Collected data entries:

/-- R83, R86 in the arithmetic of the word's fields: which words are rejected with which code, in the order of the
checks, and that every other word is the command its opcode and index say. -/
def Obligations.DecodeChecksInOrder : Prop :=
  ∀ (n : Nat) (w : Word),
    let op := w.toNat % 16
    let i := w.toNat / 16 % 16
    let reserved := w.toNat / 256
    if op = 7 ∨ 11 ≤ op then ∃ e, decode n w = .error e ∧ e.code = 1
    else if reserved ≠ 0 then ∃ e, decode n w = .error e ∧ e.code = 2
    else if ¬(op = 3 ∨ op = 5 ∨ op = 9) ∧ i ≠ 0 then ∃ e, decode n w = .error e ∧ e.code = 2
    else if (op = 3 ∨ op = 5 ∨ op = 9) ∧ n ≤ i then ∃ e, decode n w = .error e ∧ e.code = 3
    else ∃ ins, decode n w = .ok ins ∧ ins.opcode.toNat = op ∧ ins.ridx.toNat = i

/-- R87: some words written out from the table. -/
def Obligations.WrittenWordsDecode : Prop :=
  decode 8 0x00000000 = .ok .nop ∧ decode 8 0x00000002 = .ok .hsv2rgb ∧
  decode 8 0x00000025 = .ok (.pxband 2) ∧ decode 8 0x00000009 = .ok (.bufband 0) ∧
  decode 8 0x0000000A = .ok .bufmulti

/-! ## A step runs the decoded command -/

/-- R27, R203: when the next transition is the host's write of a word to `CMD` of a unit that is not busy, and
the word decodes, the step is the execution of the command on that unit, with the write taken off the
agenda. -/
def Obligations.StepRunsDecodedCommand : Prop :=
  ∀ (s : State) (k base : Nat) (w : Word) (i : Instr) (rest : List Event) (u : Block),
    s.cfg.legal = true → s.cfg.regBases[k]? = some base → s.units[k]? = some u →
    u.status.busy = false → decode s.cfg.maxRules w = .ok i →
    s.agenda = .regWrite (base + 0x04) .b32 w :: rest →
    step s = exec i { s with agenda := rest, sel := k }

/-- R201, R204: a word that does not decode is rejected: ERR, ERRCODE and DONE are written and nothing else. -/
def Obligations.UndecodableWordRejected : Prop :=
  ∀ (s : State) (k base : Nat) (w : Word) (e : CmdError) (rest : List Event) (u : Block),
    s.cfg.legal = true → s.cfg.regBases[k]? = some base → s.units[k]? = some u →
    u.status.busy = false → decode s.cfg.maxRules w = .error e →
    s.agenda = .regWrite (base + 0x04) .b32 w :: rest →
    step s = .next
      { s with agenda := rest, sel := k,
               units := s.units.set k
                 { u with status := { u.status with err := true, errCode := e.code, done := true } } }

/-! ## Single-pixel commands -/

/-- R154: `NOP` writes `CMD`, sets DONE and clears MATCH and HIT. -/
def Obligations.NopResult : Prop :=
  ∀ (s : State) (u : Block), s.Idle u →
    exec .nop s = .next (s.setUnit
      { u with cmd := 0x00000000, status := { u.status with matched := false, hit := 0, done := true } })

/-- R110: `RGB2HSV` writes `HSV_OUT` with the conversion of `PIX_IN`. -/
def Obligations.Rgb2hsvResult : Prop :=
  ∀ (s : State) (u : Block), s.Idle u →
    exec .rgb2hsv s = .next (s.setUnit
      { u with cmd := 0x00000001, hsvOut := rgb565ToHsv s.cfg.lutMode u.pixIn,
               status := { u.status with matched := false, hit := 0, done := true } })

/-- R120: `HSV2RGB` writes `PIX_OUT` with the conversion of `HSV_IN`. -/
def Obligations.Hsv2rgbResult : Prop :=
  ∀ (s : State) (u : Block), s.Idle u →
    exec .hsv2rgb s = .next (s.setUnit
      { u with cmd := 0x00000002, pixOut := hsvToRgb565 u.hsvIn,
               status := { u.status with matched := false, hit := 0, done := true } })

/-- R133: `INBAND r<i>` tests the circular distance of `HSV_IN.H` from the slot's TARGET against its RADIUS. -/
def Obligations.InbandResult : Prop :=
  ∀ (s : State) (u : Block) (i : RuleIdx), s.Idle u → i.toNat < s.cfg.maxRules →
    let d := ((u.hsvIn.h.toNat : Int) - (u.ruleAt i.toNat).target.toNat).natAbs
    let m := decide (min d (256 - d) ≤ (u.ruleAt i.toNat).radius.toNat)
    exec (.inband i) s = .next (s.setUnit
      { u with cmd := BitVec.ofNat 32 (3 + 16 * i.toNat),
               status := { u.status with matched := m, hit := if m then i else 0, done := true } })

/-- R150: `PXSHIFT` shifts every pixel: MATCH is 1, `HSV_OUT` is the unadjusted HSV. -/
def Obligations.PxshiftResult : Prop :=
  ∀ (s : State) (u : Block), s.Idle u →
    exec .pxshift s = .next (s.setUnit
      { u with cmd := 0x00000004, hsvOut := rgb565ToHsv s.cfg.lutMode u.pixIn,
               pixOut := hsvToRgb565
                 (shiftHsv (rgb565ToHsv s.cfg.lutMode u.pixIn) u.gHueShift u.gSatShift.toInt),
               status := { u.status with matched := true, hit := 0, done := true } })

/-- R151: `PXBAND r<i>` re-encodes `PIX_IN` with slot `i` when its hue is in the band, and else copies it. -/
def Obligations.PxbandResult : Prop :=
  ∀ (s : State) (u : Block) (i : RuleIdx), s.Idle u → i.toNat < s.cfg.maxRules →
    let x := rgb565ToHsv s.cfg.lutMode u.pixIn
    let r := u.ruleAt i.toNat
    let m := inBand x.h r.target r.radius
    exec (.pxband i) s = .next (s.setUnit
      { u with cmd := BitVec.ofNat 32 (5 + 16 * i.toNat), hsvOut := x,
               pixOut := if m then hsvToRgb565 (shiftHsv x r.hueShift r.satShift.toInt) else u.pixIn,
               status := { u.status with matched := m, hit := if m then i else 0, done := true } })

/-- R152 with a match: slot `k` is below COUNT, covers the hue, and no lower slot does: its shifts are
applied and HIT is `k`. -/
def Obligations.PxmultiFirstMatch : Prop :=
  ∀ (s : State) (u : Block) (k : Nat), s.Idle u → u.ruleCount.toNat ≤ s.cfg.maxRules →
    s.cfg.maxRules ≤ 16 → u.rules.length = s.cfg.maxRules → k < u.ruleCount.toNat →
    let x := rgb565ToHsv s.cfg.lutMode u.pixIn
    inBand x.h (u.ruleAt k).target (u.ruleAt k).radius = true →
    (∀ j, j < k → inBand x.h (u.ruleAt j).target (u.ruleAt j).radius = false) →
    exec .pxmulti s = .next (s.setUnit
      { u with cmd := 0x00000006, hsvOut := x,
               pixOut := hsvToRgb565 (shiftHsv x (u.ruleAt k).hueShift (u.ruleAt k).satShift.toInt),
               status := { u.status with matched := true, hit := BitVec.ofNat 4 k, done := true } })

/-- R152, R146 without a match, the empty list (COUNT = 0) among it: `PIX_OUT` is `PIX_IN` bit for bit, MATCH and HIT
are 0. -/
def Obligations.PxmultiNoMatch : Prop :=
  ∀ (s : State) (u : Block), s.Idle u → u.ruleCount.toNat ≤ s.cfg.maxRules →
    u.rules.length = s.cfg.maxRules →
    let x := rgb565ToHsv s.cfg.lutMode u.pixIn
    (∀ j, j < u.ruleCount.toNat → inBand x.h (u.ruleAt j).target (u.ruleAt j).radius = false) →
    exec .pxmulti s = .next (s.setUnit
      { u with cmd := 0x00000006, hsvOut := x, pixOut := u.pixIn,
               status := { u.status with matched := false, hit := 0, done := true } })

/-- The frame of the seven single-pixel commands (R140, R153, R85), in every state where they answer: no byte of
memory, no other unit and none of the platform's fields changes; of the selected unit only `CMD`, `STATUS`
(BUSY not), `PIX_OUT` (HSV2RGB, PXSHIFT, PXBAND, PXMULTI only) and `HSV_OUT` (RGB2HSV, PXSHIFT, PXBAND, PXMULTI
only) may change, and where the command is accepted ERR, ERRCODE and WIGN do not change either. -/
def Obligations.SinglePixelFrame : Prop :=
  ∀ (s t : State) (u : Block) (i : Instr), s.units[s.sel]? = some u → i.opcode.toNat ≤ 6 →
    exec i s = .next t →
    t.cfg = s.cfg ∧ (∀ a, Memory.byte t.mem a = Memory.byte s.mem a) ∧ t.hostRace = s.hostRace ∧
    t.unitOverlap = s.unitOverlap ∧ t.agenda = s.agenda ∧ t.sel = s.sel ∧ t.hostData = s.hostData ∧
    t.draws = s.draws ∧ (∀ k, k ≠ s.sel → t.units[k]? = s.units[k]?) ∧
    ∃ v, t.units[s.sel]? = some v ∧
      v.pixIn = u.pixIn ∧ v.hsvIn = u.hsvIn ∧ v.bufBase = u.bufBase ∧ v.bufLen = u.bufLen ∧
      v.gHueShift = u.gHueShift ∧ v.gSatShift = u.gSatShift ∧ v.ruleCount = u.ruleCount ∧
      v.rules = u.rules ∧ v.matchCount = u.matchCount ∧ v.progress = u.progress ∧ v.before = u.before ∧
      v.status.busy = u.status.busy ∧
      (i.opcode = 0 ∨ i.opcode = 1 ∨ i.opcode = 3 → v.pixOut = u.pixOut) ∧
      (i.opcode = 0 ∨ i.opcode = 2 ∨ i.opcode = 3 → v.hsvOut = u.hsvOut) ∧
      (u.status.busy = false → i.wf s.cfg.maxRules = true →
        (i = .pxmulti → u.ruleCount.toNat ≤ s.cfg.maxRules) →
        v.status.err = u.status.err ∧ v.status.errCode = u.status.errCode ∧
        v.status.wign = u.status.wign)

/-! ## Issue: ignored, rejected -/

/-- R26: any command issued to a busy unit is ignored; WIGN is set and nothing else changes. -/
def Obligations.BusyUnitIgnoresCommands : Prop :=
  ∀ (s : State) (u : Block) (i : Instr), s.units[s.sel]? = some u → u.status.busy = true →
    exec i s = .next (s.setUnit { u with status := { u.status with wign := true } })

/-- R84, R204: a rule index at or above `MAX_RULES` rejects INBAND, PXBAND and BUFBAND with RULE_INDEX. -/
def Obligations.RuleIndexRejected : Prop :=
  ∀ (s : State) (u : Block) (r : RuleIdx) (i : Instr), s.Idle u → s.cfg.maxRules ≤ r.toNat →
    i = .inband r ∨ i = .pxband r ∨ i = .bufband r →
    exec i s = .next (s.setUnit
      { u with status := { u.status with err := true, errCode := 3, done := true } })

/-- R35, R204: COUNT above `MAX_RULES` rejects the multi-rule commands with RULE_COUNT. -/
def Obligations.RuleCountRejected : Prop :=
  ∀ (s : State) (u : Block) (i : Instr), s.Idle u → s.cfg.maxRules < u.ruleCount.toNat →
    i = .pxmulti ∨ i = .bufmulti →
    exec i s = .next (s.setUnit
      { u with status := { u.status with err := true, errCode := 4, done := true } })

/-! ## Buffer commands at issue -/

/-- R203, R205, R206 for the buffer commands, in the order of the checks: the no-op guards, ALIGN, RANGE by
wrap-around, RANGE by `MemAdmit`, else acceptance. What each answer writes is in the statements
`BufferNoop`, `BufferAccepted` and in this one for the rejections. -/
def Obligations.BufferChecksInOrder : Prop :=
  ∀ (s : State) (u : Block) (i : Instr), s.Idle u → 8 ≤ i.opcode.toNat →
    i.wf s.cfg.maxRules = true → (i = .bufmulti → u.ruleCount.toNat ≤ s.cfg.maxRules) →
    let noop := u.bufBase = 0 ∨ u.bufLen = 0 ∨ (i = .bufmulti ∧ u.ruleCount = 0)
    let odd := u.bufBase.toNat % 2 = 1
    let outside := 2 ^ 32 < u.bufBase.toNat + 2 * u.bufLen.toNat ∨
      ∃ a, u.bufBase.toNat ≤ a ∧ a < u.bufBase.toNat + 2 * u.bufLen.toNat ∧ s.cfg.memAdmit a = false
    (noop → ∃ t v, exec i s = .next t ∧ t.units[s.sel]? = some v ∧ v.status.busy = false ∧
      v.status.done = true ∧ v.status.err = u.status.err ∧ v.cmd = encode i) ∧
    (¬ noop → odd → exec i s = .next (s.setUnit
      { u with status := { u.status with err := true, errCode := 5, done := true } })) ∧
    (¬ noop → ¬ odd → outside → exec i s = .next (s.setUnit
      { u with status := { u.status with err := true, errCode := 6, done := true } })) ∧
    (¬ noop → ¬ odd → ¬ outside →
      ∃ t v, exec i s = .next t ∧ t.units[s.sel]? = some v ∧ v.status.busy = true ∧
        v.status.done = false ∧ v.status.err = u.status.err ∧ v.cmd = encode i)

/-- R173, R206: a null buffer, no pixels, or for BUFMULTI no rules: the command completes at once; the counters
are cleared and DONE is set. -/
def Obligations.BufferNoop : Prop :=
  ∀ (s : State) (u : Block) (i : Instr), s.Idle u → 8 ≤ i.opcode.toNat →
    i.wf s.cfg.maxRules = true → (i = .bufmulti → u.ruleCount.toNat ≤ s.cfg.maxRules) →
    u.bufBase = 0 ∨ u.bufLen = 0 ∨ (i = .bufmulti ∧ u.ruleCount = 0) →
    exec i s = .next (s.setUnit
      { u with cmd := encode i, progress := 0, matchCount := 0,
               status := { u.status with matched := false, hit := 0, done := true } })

---

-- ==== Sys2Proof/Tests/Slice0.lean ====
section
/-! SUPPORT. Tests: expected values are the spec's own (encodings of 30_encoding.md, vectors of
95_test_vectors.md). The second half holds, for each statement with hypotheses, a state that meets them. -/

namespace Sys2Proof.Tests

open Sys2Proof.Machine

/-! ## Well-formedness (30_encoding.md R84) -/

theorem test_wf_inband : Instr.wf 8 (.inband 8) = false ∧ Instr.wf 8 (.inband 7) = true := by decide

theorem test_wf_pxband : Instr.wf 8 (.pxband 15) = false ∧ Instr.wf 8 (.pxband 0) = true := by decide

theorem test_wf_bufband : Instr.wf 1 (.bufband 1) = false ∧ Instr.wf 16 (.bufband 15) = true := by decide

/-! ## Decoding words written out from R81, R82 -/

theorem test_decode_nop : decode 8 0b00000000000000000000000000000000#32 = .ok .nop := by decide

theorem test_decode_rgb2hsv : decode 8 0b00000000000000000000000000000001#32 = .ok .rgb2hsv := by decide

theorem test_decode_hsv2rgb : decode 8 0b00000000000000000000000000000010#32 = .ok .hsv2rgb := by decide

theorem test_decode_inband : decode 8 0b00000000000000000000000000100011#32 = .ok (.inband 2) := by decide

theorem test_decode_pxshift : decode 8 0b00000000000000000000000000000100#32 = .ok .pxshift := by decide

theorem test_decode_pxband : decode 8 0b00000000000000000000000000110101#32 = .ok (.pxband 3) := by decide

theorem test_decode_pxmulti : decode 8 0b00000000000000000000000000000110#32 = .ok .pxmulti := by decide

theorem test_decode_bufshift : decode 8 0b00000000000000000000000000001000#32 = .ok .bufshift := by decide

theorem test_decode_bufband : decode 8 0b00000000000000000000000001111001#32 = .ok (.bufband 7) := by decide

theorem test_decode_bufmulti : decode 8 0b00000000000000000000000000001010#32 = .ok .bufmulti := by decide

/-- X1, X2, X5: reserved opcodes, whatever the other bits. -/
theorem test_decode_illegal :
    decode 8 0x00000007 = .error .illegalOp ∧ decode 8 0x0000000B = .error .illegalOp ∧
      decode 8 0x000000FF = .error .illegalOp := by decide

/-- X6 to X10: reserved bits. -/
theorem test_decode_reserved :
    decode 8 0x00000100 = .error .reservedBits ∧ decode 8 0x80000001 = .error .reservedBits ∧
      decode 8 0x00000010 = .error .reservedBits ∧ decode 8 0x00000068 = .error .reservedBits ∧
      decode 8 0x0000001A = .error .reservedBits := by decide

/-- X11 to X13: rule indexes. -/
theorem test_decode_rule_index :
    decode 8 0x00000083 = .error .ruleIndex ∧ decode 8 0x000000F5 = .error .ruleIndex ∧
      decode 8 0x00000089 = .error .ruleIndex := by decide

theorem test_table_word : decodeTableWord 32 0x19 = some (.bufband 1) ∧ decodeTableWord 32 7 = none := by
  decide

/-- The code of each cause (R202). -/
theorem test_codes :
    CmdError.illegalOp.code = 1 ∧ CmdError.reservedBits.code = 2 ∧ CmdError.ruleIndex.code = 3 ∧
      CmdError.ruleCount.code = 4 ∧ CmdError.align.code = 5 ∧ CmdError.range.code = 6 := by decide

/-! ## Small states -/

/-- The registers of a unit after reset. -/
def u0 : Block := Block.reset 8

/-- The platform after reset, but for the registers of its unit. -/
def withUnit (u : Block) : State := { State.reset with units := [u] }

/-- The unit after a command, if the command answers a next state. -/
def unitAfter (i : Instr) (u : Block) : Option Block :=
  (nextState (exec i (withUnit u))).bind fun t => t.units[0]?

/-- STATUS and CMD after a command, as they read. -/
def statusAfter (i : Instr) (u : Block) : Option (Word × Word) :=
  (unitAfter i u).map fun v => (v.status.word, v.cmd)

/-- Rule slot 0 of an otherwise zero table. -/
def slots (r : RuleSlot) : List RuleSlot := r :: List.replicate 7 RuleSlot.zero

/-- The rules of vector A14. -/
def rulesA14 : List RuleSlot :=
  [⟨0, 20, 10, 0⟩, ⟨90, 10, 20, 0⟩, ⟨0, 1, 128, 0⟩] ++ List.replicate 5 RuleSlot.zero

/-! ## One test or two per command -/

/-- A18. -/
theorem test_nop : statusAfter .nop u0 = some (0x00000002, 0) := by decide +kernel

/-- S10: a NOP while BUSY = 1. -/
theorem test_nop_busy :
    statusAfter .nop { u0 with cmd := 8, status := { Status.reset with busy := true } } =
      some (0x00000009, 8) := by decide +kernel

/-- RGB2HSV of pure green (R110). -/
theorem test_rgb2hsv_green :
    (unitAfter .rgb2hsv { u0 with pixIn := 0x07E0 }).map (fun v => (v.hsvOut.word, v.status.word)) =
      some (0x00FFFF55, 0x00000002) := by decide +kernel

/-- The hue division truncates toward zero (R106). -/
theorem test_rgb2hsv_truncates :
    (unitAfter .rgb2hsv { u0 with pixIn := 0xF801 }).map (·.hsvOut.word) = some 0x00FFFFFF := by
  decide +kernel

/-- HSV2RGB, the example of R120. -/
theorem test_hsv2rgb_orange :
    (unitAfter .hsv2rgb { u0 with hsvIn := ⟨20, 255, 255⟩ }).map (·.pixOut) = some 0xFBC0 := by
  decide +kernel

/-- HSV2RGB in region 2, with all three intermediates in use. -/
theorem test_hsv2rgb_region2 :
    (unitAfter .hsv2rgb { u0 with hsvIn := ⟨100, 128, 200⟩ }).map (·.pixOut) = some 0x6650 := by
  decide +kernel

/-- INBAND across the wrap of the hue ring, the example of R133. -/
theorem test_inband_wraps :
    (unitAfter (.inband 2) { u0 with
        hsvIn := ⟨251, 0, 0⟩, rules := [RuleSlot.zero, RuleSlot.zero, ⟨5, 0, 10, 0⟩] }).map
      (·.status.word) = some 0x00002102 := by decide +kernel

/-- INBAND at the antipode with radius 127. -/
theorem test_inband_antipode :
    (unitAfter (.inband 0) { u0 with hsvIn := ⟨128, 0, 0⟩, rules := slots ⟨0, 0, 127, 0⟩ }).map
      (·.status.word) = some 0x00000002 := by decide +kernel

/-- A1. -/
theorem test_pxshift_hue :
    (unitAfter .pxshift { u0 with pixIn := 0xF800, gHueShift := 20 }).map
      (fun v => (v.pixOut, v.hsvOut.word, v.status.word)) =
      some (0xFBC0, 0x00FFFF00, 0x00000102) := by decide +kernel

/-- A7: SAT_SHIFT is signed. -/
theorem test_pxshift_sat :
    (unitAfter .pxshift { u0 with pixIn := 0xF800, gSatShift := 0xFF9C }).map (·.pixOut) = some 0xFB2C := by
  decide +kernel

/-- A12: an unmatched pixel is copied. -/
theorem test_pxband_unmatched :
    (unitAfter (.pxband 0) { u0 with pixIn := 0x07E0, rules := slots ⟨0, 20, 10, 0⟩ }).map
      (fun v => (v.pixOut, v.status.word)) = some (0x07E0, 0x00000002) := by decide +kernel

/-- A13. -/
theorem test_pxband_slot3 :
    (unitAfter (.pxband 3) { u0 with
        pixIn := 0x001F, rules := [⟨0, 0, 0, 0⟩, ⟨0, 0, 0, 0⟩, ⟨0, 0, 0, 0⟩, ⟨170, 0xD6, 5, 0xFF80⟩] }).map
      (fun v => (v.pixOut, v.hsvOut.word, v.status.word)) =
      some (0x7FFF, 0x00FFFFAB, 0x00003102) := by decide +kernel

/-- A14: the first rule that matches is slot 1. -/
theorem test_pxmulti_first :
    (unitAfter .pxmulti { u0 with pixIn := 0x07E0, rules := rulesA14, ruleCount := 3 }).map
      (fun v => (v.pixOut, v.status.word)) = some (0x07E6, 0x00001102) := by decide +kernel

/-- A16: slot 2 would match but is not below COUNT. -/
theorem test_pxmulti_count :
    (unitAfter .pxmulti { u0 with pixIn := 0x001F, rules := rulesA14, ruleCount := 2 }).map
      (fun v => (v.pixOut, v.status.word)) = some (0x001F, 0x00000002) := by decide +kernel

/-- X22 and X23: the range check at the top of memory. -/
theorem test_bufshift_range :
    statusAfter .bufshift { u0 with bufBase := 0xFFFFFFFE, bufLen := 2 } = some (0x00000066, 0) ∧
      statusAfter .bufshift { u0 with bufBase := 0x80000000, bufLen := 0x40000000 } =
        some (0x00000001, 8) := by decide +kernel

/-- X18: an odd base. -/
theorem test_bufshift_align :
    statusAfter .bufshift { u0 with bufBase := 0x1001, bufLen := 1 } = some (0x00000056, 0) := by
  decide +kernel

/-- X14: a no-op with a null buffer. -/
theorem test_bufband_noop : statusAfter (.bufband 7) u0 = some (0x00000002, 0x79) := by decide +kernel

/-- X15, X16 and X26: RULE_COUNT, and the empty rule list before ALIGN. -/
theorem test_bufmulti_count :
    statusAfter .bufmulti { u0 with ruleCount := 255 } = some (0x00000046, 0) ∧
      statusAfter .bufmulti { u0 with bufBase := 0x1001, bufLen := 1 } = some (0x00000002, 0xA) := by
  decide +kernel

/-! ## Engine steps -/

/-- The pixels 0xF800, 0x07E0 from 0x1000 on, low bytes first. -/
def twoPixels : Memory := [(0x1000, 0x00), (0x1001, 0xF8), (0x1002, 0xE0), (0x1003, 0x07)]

**Problem description:**
Take the lines above from the one containing "code, in the order of the" to the one containing "decode 8 0x00000000" and retype them exactly, both ends included, with nothing added.

**Task response:**
/-- R83, R86 in the arithmetic of the word's fields: which words are rejected with which code, in the order of the
checks, and that every other word is the command its opcode and index say. -/
def Obligations.DecodeChecksInOrder : Prop :=
  ∀ (n : Nat) (w : Word),
    let op := w.toNat % 16
    let i := w.toNat / 16 % 16
    let reserved := w.toNat / 256
    if op = 7 ∨ 11 ≤ op then ∃ e, decode n w = .error e ∧ e.code = 1
    else if reserved ≠ 0 then ∃ e, decode n w = .error e ∧ e.code = 2
    else if ¬(op = 3 ∨ op = 5 ∨ op = 9) ∧ i ≠ 0 then ∃ e, decode n w = .error e ∧ e.code = 2
    else if (op = 3 ∨ op = 5 ∨ op = 9) ∧ n ≤ i then ∃ e, decode n w = .error e ∧ e.code = 3
    else ∃ ins, decode n w = .ok ins ∧ ins.opcode.toNat = op ∧ ins.ridx.toNat = i

/-- R87: some words written out from the table. -/
def Obligations.WrittenWordsDecode : Prop :=
  decode 8 0x00000000 = .ok .nop ∧ decode 8 0x00000002 = .ok .hsv2rgb ∧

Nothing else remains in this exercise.